(Saved data entries)
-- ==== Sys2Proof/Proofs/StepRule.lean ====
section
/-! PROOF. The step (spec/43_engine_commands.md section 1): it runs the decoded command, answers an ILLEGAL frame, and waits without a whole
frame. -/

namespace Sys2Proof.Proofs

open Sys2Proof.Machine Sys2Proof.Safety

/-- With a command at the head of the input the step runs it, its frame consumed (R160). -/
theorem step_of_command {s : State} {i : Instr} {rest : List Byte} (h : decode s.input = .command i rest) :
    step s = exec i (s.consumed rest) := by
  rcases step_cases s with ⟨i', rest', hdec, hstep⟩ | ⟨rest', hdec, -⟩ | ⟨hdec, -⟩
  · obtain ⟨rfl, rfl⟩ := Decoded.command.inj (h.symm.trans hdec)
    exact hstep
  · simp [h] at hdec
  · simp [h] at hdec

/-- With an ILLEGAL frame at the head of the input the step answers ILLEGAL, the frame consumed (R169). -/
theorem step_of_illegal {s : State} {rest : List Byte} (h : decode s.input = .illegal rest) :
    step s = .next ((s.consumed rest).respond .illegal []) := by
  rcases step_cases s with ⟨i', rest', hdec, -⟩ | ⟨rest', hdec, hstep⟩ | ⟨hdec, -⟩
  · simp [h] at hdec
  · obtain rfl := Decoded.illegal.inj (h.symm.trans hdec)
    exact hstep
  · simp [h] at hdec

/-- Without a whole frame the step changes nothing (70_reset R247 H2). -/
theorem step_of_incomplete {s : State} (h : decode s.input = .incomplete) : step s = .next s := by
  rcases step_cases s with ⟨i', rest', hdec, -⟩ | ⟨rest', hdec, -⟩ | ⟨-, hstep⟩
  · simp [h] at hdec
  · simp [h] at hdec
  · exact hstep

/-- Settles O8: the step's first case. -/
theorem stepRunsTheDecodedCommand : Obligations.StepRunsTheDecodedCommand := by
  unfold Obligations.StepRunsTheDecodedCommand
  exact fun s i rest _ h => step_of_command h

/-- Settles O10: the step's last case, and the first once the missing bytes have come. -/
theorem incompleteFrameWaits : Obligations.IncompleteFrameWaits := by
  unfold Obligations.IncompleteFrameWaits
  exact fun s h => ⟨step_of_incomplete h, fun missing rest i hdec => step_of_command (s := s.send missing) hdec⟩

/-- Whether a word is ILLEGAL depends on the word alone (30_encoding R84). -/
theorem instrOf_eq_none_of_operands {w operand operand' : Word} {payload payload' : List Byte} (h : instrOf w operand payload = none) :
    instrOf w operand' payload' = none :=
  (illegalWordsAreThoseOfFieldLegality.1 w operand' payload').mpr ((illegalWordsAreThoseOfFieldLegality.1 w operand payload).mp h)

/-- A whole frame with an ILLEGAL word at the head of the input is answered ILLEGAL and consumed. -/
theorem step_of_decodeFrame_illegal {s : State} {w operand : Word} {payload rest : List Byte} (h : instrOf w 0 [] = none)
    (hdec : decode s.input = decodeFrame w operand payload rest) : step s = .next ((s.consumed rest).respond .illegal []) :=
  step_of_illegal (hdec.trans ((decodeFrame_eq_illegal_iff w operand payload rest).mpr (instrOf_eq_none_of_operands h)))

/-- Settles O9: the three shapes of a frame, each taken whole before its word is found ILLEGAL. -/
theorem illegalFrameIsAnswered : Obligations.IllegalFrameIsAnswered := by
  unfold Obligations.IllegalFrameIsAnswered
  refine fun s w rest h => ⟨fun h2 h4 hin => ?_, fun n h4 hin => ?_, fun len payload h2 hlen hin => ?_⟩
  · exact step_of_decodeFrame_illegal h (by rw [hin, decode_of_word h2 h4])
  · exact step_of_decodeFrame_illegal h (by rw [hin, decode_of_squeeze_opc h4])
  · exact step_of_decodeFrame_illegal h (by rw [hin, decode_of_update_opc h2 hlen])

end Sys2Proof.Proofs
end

● **Work to be completed**
Find the word "IncompleteFrameWaits" in the entries and show each line where it is found.

● **Written solution**
theorem incompleteFrameWaits : Obligations.IncompleteFrameWaits := by
  unfold Obligations.IncompleteFrameWaits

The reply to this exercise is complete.